SKIPPED = "skipped" # intentionally not run
@dataclass
class AgentResult:
agent_id: str
status: AgentStatus
payload: Optional[Any] = None
error: Optional[str] = None
error_code: Optional[str] = None
fallback_used: bool = False
@property
def is_usable(self) -> bool:
return self.status in (AgentStatus.SUCCESS, AgentStatus.PARTIAL)

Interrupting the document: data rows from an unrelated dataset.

/-- Launch the LOADED advisory models of cadence 1 that do not run already, each on the tray-level block, at priority 1
(R292; log entry 88). -/
def Act.launchAdvisory : Act :=
  Act.each (List.finRange 16) fun i => Act.get fun s =>
    let x := s.learned.models[i]
    Act.when (x.state = 2 && x.role = 0 && x.cadence = 1 && !s.slotBusy i)
      ((Act.writeBlock (s.winSh i).1 (s.trayBlock s.advisedPower)).andThen
        (Act.launchFor 1 (s.modelJob i 1 (limitWithin x.limitUs 800)) fun _ => Act.skip))

/-- THERMAL_PREDICTOR_TICK: every 1 ms. A start that falls due while the job before still runs is skipped (R48), and one
that ended without the power core is discarded. -/
def Act.thermalTick : Act :=
  Act.get fun s =>
    Act.when (s.powered && s.coreUp 1 && s.learns) (Act.seq [
      (match s.learned.thermal with
       | some (j, _) =>
         if s.jobLives j then (Act.start 3 true Act.skip).andThen (Act.evaluate 3 evalSkipped Act.skip)
         else Act.seq [Act.thermalEnded evalLate, Act.launchThermal]
       | none => Act.when (!s.fallsBack 3 || s.learned.roles[(3 : Fin 4)].probing) Act.launchThermal),
      Act.launchAdvisory])

def execThermalPredictorTick (s : State) : Host.Outcome State Fault Refusal := Act.thermalTick.go s

/-! ## The end of a job (R268, R285) -/

/-- The power core, which waits on the completion words, takes the result of a job of the chain or of the thermal job. -/
def Act.chainEnded (ref : JobRef) (r : Job) : Act :=
  Act.get fun s =>
    Act.seq [
      (match s.learned.chain with
       | some c =>
         let late := c.began + 20 < s.tns.tick
         if c.job = some ref && c.cls.isNone then
           Act.tickJobEnded (r.result late (s.blockAt (s.learned.svc[(0 : Fin 3)].outs.getD 0 0) 16))
         else if c.hosts.any fun h => h.2.1 == ref then
           (Act.chain fun c => { c with hosts := c.hosts.map fun h =>
             if h.2.1 = ref then (h.1, ref, some (r.result late (s.blockAt (r.arg + 0x1000) 16))) else h }).andThen Act.tickCheck
         else Act.skip
       | none => Act.skip),
      (match s.learned.thermal with
       | some (j, t) =>
         if j = ref then
           let a := if r.modeP then r.arg + 0x1000 else s.learned.svc[(1 : Fin 3)].outs.getD 0 0
           Act.thermalEnded (r.result (t + 800 < s.tns.tick) (s.blockAt a 332))
         else Act.skip
       | none => Act.skip)]

end Sys2Proof.Machine
end

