/-- Whether FLOOR_SET names a slot, a context and a floor. -/
def floorOk (slot ctx watts : Nat) : Bool := slot ≤ 7 && ctx ≤ 15 && watts ≤ 65535

/-- FLOOR_SET. -/
def Act.floorSet (m : Fin 16) (slot ctx watts : Nat) : Act :=
  Act.managerCommand m 3 2
    (if !floorOk slot ctx watts then Act.respond m 3 2 5 []
     else (Act.setF (F.CAP_FLOOR.watts slot ctx) watts).andThen (Act.respond m 3 2 0 []))

def execFloorSet (m : Fin 16) (slot ctx watts : Nat) (s : State) : Host.Outcome State Fault Refusal :=
  (Act.floorSet m slot ctx watts).go s

/-- The allocation of slot n as a response may carry it (R107, R366). -/
def State.allocShown (s : State) (n : Nat) : Nat :=
  if s.hidden n then 0xFFFF else if s.conf then s.coarse n Prod.fst else s.quaOut (8 + n)

/-- CAP_QUERY. -/
def Act.capQuery (m : Fin 16) : Act :=
  Act.command m 3 3 fun _ => Act.get fun s =>
    let x := s.target 8
    Act.respondItems m 3 3 0 ([capCode (x.cap 1), capCode (x.cap 2), s.fld F.CAP_TRAY.eff, s.fld F.CAP_TRAY.budget,
      s.fld F.CAP_EPOCH_STAGED.epoch, s.fld F.CAP_EPOCH_APPLIED.epoch, (s.reg R.CAP_STATUS).toNat] ++
      (List.range 8).map s.allocShown)

def execCapQuery (m : Fin 16) (s : State) : Host.Outcome State Fault Refusal := (Act.capQuery m).go s

/-- The staged share of the cap group is discarded, with the deadline (R103). CAP_EPOCH_STAGED keeps the epoch, so that it
is stale afterwards: the manual does not say (DESIGN CHOICE, log entry 94). -/
def Act.shareDiscard (g : Nat) : Act :=
  Act.get fun s =>
    Act.when (s.flag F.CAP_STATUS.staged) (Act.seq [
      Act.setB F.CAP_STATUS.staged false,
      Act.setF F.CAP_STAGED_W.watts 0,
      Act.deadlineOff g,
      Act.grpMod g fun x => { x with held := none, stagedOpen := false, stagedDue := false }])

/-- Run an action on CAP_CTL; group_valid that it clears discards the staged share (R103). -/
def Act.withGroupValid (a : Act) : Act :=
  Act.get fun s0 => a.andThen (Act.get fun s1 =>
    Act.when (s0.flag F.CAP_CTL.group_valid && !s1.flag F.CAP_CTL.group_valid) (Act.shareDiscard (s0.fld F.CAP_CTL.group)))

/-- Whether CAP_CFG names a group and a deadline of 100 us to 5 ms. -/
def capCfgOk (g flags deadline : Nat) : Bool := g ≤ 255 && flags ≤ 1 && 100 ≤ deadline && deadline ≤ 5000

/-- Set the cap group and its deadline. -/
def Act.capCfgSet (g flags deadline : Nat) : Act :=
  Act.withGroupValid (Act.seq [
    Act.setF F.CAP_CTL.deadline_us deadline,
    Act.setF F.CAP_CTL.group_valid flags,
    Act.setF F.CAP_CTL.group g])

/-- CAP_CFG. -/
def Act.capCfg (m : Fin 16) (g flags deadline : Nat) : Act :=
  Act.managerCommand m 3 4
    (if !capCfgOk g flags deadline then Act.respond m 3 4 5 []
     else (Act.capCfgSet g flags deadline).andThen (Act.respond m 3 4 0 []))

def execCapCfg (m : Fin 16) (group flags deadlineUs : Nat) (s : State) : Host.Outcome State Fault Refusal :=
  (Act.capCfg m group flags deadlineUs).go s

/-- The power in W over the last second that counts for member i of a group: 0 this tray, the mean of its metered powers of
that second, then child i - 1, the mean of its summaries of it; where none has come, a free value (R353, log entry 1). -/
def State.memberPower (s : State) (draw : Word) (i : Nat) : Nat :=
  if i = 0 then
    match s.caps.trayPower.filter fun p => s.tns.tick < p.1 + 1000000 with
    | [] => s.its.mirror.reads[0].power.toNat / 1000
    | l => l.foldl (fun a p => a + p.2) 0 / (1000 * l.length)
  else
    match s.eth.kidPower.filter fun p => p.1 == i - 1 && s.tns.tick < p.2.1 + 1000000 with
    | [] => Config.childWatts draw.toNat (i - 1)
    | l => 10 * l.foldl (fun a p => a + p.2.2) 0 / l.length

/-- The shares of mode 0: in proportion to max(P, total / (2 × (n + 1))), rounded down, the remainder to the lowest index.
-/
def State.shareOut (s : State) (draw : Word) (n total : Nat) : List Nat :=
  let w := (List.range (n + 1)).map fun i => max (2 * (n + 1) * s.memberPower draw i) total
  let sum := w.foldl (· + ·) 0
  let l := w.map fun x => if sum = 0 then 0 else total * x / sum
  match l with
  | a :: r => (a + (total - l.foldl (· + ·) 0)) :: r
  | [] => []

/-- Send a request to the mailbox of child i of group g (R335): over the port by which Agreement reaches it, since the
manual does not say over which (DESIGN CHOICE, log entry 25); where none does, nothing is sent. -/
def Act.childSend (g i cls cmd : Nat) (data : List Byte) : Act :=
  Act.get fun s =>
    match ((s.grp g).bind fun x => x.kids[i]?).bind s.peerPort with
    | some l => Act.ethSend l (.request i cls cmd data)
    | none => Act.skip

/-- Send child i of group g its share: GROUP_CAP to a relay, CAP_STAGE to a leaf. -/
def Act.shareSend (g i w e : Nat) : Act :=
  if Config.childKids g i = 0 then Act.childSend g i 3 1 (leBytes 1 g ++ leBytes 1 0 ++ leBytes 2 w ++ leBytes 4 e)
  else Act.childSend g i 3 5 (leBytes 1 g ++ leBytes 3 0 ++ leBytes 4 e ++ leBytes 4 w)

/-- GROUP_CAP: mode 0 proportional, 1 explicit. -/
def Act.groupCap (m : Fin 16) (g mode e total : Nat) (given : List Nat) : Act :=
  Act.managerCommand m 3 5 (Act.fresh fun draw => Act.get fun s =>
    let n := min 64 (s.fld (F.AGR_GRP_CFG.children g))
    let l := if mode = 0 then s.shareOut draw n total else given
    let leaf (i : Nat) : Bool := i = 0 || Config.childKids g (i - 1) = 0
    if (s.grp g).isNone || s.fld (F.AGR_GRP_STAT.state g) ≠ 1 || s.grpRole g = 0 || !s.capGroup g then
      Act.respond m 3 5 4 []
    else if e ≤ max (s.fld F.CAP_EPOCH_STAGED.epoch) (s.fld F.CAP_EPOCH_APPLIED.epoch) then Act.respond m 3 5 3 []
    else if 1 < mode || l.length ≠ n + 1 || l.foldl (· + ·) 0 ≠ total ||
        (l.zipIdx.any fun p => leaf p.2 && (p.1 = 0 || 65534 < p.1)) then Act.respond m 3 5 5 []
    else Act.seq [
      Act.each ((l.drop 1).zipIdx) fun p => Act.shareSend g p.2 p.1 e,
      Act.stageShare g ((l[0]?).getD 0) e,
      Act.respond m 3 5 0 []])

def execGroupCap (m : Fin 16) (group mode epoch total : Nat) (shares : List Nat) (s : State) :
    Host.Outcome State Fault Refusal := (Act.groupCap m group mode (epoch % 2 ^ 32) total shares).go s

end Sys2Proof.Machine
end

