-- ==== Sys2Proof/Machine/Exec.lean ====
section
/-!
DEFINITION. The K32 instruction set on the cores and in the Conjugator's threads, but for LOAD and STORE: what every
instruction goes through, register arithmetic, jumps, tags, barriers, waits, services and core registers (R199 to R226,
R246 to R248).
-/
namespace Sys2Proof.Machine

/-! ## The agent that executes -/

/-- Whether the agent executes: it is neither held, waiting, halted nor ended. Which ready thread of a tile issues is the
tile's choice by R237; whether a thread is ready depends on the timing of the instructions before, so that a command names
the thread that the tile has chosen (DESIGN CHOICE, log entry 90). -/
def State.runs (s : State) (w : Agent) : Bool :=
  s.powered && (match w with
    | .core k => (s.core k).run == .running
    | .thread t => (s.thread t).st == .running && (s.job (s.thread t).job).st == .running)

/-- The agent's program counter. -/
def State.pcOf (s : State) : Agent → Nat
  | .core k => (s.core k).pc
  | .thread t => (s.thread t).pc

/-- The agent's general register; g0 reads 0 (R203). -/
def State.gprOf (s : State) (w : Agent) (r : Reg) : Word :=
  match w with
  | .core k => (s.core k).gpr[r]
  | .thread t => if r = 0 then 0#64 else (s.thread t).gpr[r]

/-- Write the agent's general register; g0 ignores it (R203). -/
def Act.setR (w : Agent) (d : Reg) (v : Word) : Act :=
  match w with
  | .core k => Act.setGpr k d v
  | .thread t => Act.when (d ≠ 0) (Act.thread t fun c => { c with gpr := c.gpr.set d v })

/-- Write the agent's CR_TSTAT (R214). -/
def Act.setTstat (w : Agent) (v : Nat) : Act :=
  match w with
  | .core k => Act.core k fun c => { c with tstat := v }
  | .thread t => Act.thread t fun c => { c with tstat := v }

/-- The model slot that confines a thread of a mode P job (R248). -/
def State.confine (s : State) : Agent → Option Nat
  | .core _ => none
  | .thread t =>
    let r := s.job (s.thread t).job
    if r.modeP then some r.slot else none

/-! ## Protection (R202, R220 to R222, R247, R248) -/

/-- Whether an enabled region covers a page and grants the kinds of need: bit 1 read, 2 write, 3 exec, 4 tag. -/
def regionGrants (base limit attr page need : Nat) : Bool :=
  bitOf attr 0 && base ≤ page && page ≤ limit && attr &&& need == need

/-- Region r of core k, r = 0 to 11: base, limit and attributes as the security core wrote them (R221). -/
def State.fRegion (s : State) (k : Fin 13) (r : Nat) : Nat × Nat × Nat :=
  (s.fld (F.SYS_CORE_MPU_BASE.page k r), s.fld (F.SYS_CORE_MPU_LIMIT.page k r), s.fld (F.SYS_CORE_MPU_ATTR.attr k r))

/-- Whether mode F accesses of core k are not checked by regions: none is enabled and the lock is clear (R221). -/
def State.fUnchecked (s : State) (k : Fin 13) : Bool :=
  !s.flag (F.SYS_CORE_LOCK.lock k) && (List.range 12).all fun r => !bitOf (s.fRegion k r).2.2 0

/-- Whether the regions of the present mode of core k permit an access of the kinds of need. -/
def State.regionOk (s : State) (k : Fin 13) (a need : Nat) : Bool :=
  let c := s.core k
  if c.p then c.regions.toList.any fun r => regionGrants r.base r.limit r.attr (a / 4096) need
  else s.fUnchecked k || (List.range 12).any fun r =>
    regionGrants (s.fRegion k r).1 (s.fRegion k r).2.1 (s.fRegion k r).2.2 (a / 4096) need

/-- Whether an address lies in tensor SRAM. -/
def inTensor (a : Nat) : Bool := tensorBase ≤ a && a < tensorBase + tensorSize

/-- Whether an address lies in DDR5. -/
def inDdr (a : Nat) : Bool := ddrBase ≤ a && a < ddrBase + ddrSize

/-- Whether n bytes from an address lie in one of the three windows of model slot m (R248). -/
def State.inPart (s : State) (m a n : Nat) : Bool :=
  inWindow (s.winTs m) a n || inWindow (s.winDdr m) a n || inWindow (s.winSh m) a n
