/-- The pending digest of a report in TRANSITION; 0 otherwise (R404). -/
def State.pendingDigest (s : State) : Nat :=
  if !s.flag F.BOOT_STATUS.transition then 0
  else if s.boot.trial then (match s.slotRec s.otherSlot with | some r => r.digest | none => 0)
  else if 2 ≤ s.fld F.BOOT_STATUS.svc && s.fld F.BOOT_STATUS.svc ≤ 4 then s.boot.staged.digest
  else match s.slotRec s.otherSlot with | some r => r.digest | none => 0

/-- The service image of a report: during a handover or a trial the one that ran before the activation (R404). -/
def State.reportService (s : State) : Nat :=
  if s.fld F.BOOT_STATUS.svc = 3 || s.fld F.BOOT_STATUS.svc = 4 then s.boot.prev.digest else s.boot.service.digest

/-- The flags of a report (R368). -/
def State.reportFlags (s : State) : Nat :=
  maskOf ((if s.conf then [0] else []) ++ (if s.fld F.SEC_STATUS.debug ≠ 0 then [1] else []) ++
    (if s.boot.running = 2 then [2] else []) ++ (if !s.svcRuns then [3] else []) ++ (if s.someUnlocked then [4] else []) ++
    (if s.flag F.PER_CAUSE.self_fault then [5] else []) ++ (if !bitOf s.its.mirror.status 0 then [6] else []) ++
    (if s.learned.roles.any (fun r => r.holder.isSome) then [7] else []) ++
    (if s.flag F.SEC_STATUS.trng_fail then [8] else []) ++ (if s.flag F.TNS_STATUS.xtal_lost then [9] else []))

/-- Whether the boot flash of slot n is being erased, programmed or verified (R405). -/
def State.flashing (s : State) (n : Nat) : Bool :=
  1 ≤ s.fld (F.BOOT_SLOTFL_STAT.state n) && s.fld (F.BOOT_SLOTFL_STAT.state n) ≤ 3

/-- Whether a spare is taking slot n: the core that serves it is a spare that does not run yet. -/
def State.spareTaking (s : State) (n : Nat) : Bool :=
  (s.slotCore n = 11 || s.slotCore n = 12) && (s.servingCore n).isNone

/-- The state of slot n in a report (R369). -/
def State.entryState (s : State) (n : Nat) : Nat :=
  let b := s.bindState n
  if b = 3 then 3
  else if ((b = 1 || b = 2) && s.flag (F.SLT_STAT.rst n)) || s.spareTaking n || s.flashing n then 4
  else if s.hidden n then 5
  else b

/-- The 16 bytes of slot n in a report (R369). -/
def State.slotEntry (s : State) (n : Fin 8) : List Byte :=
  let bound := match s.owner n with
    | some c => s.learned.models.any fun x => x.bound == some (n.val, c)
    | none => false
  leBytes 1 (s.entryState n) ++ leBytes 1 ((s.owner n).getD 0xFF) ++
    leBytes 1 (if s.slotCore n < 13 then s.slotCore n else 0xFF) ++
    leBytes 1 (b2n (s.linkState n = 2) + 2 * b2n (bitOf (s.fld F.RST_ABORT.failed) n) + 4 * b2n bound) ++
    leBytes 4 s.inv.classes[n] ++ leBytes 8 (if s.flashing n then 0 else s.inv.fwIds[n])

/-- The digest of the model that holds role r; 0 for a built-in. -/
def State.roleDigest (s : State) (r : Fin 4) : Nat :=
  match s.learned.roles[r].holder.bind modelNo with
  | some i => (s.model i).digest
  | none => 0

/-- Bytes 0 to 575 of the report that answers a signing request (R368). -/
def State.reportBody (s : State) (q : SignReq) : List Byte :=
  let ses := q.session.bind fun n => s.sec.sessions.find? fun x => x.num == n
  [0x4B#8, 0x41#8, 0x54#8, 0x52#8] ++ leBytes 1 0 ++ leBytes 1 1 ++ leBytes 1 (s.fld F.BOOT_STATUS.transition) ++
    leBytes 1 s.fuses.lifecycle ++ leBytes 2 s.reportFlags ++ leBytes 1 s.role ++ leBytes 1 0 ++
    leBytes 4 (s.sec.reports + 1) ++ s.uid ++ leBytes 32 q.nonce ++ leBytes 8 s.stamp ++ leBytes 8 s.tns.tick ++
    leBytes 32 (Config.sm3 s.fuseBytes) ++ leBytes 32 s.boot.resident.digest ++ leBytes 32 s.reportService ++
    leBytes 32 s.pendingDigest ++
    leBytes 32 Config.itsRomDigest ++ leBytes 32 (Config.itsConstsDigest (s.its.mirror.core.consts.toList.flatMap Vector.toList)) ++
    leBytes 4 s.its.mirror.core.seals ++ leBytes 4 s.its.mirror.core.cals ++ leBytes 32 (Config.sm3 s.configBytes) ++
    leBytes 32 (s.roleDigest 1) ++ leBytes 32 (s.roleDigest 2) ++ leBytes 32 (s.roleDigest 3) ++
    (List.finRange 8).flatMap s.slotEntry ++ leBytes 32 q.binding ++
    leBytes 1 (match ses with | some x => x.slot | none => 0xFF) ++
    leBytes 1 (match ses with | some x => x.ctx | none => 0xFF) ++ leBytes 6 0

def safe_agent_call(agent_fn, input_data: Any, agent_id: str) -> AgentResult:
"""Wrapper that converts any agent call into a structured result."""
try:
result = agent_fn(input_data)
return AgentResult(agent_id=agent_id, status=AgentStatus.SUCCESS, payload=result)
except ValueError as e:
# Input validation failure — don't retry
return AgentResult(
agent_id=agent_id,
status=AgentStatus.FAILED,
error=str(e),
error_code="INVALID_INPUT",
)
except TimeoutError as e:
return AgentResult(
agent_id=agent_id,
status=AgentStatus.FAILED,
error=str(e),
error_code="TIMEOUT",
)
except Exception as e:
return AgentResult(
agent_id=agent_id,
status=AgentStatus.FAILED,
error=str(e),
error_code="UNEXPECTED_ERROR",
)
def run_pipeline_with_fallbacks(task: str) -> dict[str, AgentResult]:
results: dict[str, AgentResult] = {}
# Stage 1: Research
results["research"] = safe_agent_call(researcher_agent, task, "researcher")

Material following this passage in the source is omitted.